Only the lines below, from the one with "an engine. -/" through the one with "and before it", are to be written out, exactly.

= = =

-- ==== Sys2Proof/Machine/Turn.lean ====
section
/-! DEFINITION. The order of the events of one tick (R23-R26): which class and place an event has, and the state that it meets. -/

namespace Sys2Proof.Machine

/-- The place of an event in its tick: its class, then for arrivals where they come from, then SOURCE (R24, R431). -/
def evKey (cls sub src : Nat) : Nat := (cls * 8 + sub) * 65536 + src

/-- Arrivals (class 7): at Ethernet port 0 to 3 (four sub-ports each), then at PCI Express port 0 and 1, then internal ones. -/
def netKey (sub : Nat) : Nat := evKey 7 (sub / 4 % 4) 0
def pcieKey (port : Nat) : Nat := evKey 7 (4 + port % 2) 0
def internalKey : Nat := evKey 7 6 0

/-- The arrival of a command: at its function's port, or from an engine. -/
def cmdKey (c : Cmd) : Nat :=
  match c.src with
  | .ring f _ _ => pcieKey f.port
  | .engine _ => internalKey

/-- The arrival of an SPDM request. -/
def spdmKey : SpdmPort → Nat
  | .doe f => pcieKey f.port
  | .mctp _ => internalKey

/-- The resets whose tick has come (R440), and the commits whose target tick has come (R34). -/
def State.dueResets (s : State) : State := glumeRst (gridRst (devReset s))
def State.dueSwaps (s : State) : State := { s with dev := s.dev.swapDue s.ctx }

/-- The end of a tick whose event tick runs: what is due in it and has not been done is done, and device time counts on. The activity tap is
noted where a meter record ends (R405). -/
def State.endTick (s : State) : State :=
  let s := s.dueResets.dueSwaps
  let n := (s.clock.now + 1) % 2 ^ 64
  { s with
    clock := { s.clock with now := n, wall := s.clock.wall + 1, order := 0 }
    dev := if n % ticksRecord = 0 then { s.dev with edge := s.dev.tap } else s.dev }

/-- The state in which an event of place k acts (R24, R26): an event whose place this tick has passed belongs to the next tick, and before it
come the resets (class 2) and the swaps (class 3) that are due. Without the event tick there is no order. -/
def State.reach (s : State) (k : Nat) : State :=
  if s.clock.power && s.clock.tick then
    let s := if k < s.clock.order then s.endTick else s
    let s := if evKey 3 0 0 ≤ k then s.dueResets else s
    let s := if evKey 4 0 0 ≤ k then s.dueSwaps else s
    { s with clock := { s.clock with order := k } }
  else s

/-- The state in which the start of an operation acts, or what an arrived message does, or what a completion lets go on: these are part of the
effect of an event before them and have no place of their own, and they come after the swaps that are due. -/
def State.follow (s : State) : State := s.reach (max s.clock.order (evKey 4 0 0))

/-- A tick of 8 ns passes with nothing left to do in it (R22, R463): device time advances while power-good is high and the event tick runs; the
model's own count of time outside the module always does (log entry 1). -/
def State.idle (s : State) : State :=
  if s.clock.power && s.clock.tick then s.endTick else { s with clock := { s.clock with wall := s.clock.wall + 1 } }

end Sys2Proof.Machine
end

= = =

- [YOUR RESPONSE]
/-- The arrival of a command: at its function's port, or from an engine. -/
def cmdKey (c : Cmd) : Nat :=
  match c.src with
  | .ring f _ _ => pcieKey f.port
  | .engine _ => internalKey

/-- The arrival of an SPDM request. -/
def spdmKey : SpdmPort → Nat
  | .doe f => pcieKey f.port
  | .mctp _ => internalKey

/-- The resets whose tick has come (R440), and the commits whose target tick has come (R34). -/
def State.dueResets (s : State) : State := glumeRst (gridRst (devReset s))
def State.dueSwaps (s : State) : State := { s with dev := s.dev.swapDue s.ctx }

/-- The end of a tick whose event tick runs: what is due in it and has not been done is done, and device time counts on. The activity tap is
noted where a meter record ends (R405). -/
def State.endTick (s : State) : State :=
  let s := s.dueResets.dueSwaps
  let n := (s.clock.now + 1) % 2 ^ 64
  { s with
    clock := { s.clock with now := n, wall := s.clock.wall + 1, order := 0 }
    dev := if n % ticksRecord = 0 then { s.dev with edge := s.dev.tap } else s.dev }

/-- The state in which an event of place k acts (R24, R26): an event whose place this tick has passed belongs to the next tick, and before it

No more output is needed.